**Directions for this task:** Please return only the lines from the one holding "(hs : s.live)" through the one holding "section Issue", exactly as they appear in the records below, both ends included.

**Given entries:**
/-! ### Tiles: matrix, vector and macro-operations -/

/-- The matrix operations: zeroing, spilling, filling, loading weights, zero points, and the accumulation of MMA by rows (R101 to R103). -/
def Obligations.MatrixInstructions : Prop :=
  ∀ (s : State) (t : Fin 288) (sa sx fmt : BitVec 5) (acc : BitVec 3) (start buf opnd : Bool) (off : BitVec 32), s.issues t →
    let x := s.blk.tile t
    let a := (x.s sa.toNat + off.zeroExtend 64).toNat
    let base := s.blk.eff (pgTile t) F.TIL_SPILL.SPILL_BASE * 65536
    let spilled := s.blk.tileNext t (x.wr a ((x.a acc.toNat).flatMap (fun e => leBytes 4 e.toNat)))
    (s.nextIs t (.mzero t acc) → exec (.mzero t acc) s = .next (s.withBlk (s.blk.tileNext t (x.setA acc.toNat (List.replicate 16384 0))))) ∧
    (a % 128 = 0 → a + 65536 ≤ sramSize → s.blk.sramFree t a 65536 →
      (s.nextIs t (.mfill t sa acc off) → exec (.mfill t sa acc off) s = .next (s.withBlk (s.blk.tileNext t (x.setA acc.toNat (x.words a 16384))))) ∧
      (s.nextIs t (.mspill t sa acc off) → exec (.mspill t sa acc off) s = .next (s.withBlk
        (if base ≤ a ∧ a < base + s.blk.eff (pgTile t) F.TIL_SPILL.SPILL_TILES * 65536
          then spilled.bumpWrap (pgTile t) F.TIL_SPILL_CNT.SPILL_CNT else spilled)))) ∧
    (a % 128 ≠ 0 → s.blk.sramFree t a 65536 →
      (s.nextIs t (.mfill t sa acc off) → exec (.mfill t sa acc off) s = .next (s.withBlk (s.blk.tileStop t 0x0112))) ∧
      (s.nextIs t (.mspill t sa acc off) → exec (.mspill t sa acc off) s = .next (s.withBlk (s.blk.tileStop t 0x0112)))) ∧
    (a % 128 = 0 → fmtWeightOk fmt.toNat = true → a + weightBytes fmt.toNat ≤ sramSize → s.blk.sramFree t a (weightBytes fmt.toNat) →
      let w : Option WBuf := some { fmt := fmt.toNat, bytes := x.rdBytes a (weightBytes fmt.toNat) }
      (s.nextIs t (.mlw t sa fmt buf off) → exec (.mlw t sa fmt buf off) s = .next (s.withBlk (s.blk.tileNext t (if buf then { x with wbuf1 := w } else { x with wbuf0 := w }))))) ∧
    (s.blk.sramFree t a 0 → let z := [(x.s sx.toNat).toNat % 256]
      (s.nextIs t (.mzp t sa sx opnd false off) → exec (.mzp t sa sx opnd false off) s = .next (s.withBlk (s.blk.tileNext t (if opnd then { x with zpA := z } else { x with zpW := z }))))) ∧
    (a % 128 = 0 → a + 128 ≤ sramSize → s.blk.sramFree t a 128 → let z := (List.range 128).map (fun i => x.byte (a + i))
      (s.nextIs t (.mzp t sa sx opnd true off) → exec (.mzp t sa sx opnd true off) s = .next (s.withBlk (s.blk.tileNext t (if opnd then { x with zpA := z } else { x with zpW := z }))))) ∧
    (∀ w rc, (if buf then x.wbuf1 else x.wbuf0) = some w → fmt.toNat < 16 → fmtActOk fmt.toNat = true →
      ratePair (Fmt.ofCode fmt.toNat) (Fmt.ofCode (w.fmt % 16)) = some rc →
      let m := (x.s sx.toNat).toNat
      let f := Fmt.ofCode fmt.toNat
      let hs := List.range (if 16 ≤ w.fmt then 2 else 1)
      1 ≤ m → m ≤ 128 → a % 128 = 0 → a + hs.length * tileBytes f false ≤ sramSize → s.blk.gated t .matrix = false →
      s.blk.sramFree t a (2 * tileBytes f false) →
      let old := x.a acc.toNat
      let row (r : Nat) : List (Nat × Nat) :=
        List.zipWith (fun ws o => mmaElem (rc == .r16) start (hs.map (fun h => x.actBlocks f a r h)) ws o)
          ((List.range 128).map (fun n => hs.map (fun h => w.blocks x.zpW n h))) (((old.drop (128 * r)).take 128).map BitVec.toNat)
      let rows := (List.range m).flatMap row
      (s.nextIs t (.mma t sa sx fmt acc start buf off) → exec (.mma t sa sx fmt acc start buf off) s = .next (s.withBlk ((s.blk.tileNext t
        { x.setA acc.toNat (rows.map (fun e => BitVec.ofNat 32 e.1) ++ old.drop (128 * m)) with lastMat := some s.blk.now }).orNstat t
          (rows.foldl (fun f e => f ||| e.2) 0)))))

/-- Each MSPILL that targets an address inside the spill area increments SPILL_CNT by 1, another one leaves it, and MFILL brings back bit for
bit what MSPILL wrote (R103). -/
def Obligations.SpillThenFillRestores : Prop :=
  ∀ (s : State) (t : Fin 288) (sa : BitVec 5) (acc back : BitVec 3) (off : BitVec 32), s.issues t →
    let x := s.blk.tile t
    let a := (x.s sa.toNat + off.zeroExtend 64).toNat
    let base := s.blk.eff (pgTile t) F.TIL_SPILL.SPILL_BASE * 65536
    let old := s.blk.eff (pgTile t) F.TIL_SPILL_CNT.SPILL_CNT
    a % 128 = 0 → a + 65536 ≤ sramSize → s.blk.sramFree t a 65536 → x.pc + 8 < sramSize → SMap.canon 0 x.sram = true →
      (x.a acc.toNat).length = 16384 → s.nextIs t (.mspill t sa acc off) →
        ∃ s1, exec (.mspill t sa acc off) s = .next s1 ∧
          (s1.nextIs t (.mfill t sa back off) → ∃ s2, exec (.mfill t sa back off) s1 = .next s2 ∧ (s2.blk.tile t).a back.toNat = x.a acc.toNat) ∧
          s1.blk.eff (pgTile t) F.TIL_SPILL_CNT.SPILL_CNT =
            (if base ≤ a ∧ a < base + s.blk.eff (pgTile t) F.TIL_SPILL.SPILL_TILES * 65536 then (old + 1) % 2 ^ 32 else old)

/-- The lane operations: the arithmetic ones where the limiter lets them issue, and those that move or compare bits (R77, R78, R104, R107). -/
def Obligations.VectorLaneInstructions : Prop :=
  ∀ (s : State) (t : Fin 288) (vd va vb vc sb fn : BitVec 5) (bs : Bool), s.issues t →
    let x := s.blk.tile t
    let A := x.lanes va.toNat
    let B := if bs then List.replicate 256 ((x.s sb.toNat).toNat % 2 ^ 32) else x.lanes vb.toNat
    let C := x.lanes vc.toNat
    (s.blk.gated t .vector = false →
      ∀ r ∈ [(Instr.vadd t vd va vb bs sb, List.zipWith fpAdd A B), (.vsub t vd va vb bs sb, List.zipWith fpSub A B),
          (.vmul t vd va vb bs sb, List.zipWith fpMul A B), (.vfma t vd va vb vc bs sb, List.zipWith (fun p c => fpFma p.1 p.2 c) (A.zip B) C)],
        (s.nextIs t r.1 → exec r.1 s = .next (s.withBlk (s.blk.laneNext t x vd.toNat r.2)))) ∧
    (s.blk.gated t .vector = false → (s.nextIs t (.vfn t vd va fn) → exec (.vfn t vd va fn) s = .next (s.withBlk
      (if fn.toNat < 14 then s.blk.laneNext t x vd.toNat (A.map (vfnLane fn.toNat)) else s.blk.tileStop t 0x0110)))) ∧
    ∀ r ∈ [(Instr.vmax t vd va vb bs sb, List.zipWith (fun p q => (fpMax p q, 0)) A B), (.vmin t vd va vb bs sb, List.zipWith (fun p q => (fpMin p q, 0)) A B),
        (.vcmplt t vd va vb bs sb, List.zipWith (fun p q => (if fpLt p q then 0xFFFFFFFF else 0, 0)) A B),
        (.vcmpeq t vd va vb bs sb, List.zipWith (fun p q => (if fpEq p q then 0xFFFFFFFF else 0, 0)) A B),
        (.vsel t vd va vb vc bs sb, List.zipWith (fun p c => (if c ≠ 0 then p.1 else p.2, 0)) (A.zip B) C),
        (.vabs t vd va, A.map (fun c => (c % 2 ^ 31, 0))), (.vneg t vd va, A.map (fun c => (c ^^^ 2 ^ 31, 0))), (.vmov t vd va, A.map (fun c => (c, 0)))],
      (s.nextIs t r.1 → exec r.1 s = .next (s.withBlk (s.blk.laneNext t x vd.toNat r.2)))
--
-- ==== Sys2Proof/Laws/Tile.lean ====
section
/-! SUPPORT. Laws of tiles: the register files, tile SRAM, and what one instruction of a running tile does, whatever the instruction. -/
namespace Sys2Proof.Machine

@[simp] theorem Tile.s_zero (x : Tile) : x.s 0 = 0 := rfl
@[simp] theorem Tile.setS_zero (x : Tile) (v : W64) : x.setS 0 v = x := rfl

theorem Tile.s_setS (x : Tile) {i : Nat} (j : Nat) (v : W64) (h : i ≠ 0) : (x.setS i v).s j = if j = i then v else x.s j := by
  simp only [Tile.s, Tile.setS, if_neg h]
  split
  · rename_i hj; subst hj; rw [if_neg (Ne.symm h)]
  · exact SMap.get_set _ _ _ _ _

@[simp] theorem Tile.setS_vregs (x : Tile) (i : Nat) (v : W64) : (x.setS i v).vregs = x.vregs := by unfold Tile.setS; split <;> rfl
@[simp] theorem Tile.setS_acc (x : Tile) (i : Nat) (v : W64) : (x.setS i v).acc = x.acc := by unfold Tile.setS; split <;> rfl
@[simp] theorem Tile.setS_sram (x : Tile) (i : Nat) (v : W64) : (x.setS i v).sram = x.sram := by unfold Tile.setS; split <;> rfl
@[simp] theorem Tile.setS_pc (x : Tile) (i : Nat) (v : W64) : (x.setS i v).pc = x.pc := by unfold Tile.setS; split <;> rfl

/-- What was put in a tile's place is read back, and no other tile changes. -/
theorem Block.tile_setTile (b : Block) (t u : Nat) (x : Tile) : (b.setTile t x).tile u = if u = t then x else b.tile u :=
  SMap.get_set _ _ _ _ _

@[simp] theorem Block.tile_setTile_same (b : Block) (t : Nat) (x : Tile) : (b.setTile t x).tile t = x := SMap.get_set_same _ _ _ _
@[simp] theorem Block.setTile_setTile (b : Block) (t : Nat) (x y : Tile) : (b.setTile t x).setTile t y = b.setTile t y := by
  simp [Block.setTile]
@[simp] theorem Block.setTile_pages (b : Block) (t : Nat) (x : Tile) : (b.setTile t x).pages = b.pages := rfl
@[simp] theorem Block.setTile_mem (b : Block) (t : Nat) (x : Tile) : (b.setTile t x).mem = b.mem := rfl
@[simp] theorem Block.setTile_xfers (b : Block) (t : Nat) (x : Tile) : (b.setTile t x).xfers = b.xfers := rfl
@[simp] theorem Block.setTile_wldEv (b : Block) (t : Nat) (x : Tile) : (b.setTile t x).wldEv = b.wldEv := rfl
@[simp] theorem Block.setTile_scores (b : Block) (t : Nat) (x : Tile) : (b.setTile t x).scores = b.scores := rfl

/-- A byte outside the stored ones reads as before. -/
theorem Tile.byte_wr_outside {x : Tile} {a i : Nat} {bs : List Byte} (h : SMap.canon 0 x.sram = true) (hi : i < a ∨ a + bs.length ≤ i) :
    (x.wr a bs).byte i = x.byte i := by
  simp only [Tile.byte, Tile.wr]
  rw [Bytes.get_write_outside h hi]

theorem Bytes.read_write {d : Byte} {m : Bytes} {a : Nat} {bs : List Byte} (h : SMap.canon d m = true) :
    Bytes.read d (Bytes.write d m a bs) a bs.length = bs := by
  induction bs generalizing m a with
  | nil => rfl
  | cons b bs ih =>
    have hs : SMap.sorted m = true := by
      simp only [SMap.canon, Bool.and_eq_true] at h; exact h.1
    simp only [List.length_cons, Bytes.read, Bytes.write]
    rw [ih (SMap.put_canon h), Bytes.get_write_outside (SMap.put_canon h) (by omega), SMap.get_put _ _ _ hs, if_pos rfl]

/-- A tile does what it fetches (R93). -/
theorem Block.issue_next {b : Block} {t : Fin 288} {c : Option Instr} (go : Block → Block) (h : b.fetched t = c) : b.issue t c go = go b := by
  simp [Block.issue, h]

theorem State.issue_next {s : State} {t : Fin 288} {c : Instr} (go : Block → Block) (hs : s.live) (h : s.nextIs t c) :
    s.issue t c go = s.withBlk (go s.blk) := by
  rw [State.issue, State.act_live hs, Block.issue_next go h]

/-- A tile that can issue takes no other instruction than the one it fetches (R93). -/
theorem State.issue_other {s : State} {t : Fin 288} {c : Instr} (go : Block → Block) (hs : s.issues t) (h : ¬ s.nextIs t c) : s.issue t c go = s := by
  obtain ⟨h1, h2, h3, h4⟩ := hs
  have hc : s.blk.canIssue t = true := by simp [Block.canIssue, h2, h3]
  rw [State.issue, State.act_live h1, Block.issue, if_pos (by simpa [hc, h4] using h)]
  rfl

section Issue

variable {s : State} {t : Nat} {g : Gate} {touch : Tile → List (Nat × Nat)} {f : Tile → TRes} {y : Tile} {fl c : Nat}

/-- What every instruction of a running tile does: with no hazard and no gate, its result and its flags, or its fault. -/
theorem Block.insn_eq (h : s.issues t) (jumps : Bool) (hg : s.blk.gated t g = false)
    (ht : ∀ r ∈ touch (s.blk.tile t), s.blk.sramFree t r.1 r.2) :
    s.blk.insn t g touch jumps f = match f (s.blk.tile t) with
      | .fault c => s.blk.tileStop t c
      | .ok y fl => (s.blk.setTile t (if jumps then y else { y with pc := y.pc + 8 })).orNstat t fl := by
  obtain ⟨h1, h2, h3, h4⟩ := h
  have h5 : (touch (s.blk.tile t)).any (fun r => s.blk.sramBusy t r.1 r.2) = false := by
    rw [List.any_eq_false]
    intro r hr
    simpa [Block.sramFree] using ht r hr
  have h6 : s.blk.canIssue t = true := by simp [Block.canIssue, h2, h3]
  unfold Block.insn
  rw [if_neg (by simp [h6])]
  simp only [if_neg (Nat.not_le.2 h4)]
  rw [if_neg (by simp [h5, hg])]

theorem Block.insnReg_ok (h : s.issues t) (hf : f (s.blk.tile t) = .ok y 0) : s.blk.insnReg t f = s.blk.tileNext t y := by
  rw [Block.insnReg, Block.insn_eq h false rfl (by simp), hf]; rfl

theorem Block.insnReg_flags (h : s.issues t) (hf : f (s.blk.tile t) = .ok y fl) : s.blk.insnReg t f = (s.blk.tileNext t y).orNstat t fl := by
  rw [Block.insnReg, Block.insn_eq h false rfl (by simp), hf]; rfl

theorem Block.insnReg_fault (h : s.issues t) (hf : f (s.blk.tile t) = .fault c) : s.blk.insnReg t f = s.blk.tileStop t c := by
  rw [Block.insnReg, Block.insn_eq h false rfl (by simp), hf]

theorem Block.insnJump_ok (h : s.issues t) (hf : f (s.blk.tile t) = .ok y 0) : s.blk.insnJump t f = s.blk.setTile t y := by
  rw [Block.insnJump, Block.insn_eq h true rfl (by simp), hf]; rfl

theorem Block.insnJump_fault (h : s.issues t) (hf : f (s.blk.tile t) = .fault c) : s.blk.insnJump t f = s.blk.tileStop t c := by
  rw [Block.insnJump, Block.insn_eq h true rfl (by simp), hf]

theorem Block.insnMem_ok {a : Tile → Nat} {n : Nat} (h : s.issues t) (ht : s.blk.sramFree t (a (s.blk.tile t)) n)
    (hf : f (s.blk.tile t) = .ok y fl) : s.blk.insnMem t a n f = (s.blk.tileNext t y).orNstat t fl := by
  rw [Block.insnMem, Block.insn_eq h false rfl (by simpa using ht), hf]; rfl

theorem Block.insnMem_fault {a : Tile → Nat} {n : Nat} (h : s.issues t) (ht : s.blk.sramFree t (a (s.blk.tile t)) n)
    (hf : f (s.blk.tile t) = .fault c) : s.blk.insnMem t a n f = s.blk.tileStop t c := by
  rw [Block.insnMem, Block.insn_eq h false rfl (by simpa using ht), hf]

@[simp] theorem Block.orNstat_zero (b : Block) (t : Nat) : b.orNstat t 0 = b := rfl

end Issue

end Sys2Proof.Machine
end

**Exercise output:**
theorem State.issue_next {s : State} {t : Fin 288} {c : Instr} (go : Block → Block) (hs : s.live) (h : s.nextIs t c) :
    s.issue t c go = s.withBlk (go s.blk) := by
  rw [State.issue, State.act_live hs, Block.issue_next go h]

/-- A tile that can issue takes no other instruction than the one it fetches (R93). -/
theorem State.issue_other {s : State} {t : Fin 288} {c : Instr} (go : Block → Block) (hs : s.issues t) (h : ¬ s.nextIs t c) : s.issue t c go = s := by
  obtain ⟨h1, h2, h3, h4⟩ := hs
  have hc : s.blk.canIssue t = true := by simp [Block.canIssue, h2, h3]
  rw [State.issue, State.act_live h1, Block.issue, if_pos (by simpa [hc, h4] using h)]
  rfl

section Issue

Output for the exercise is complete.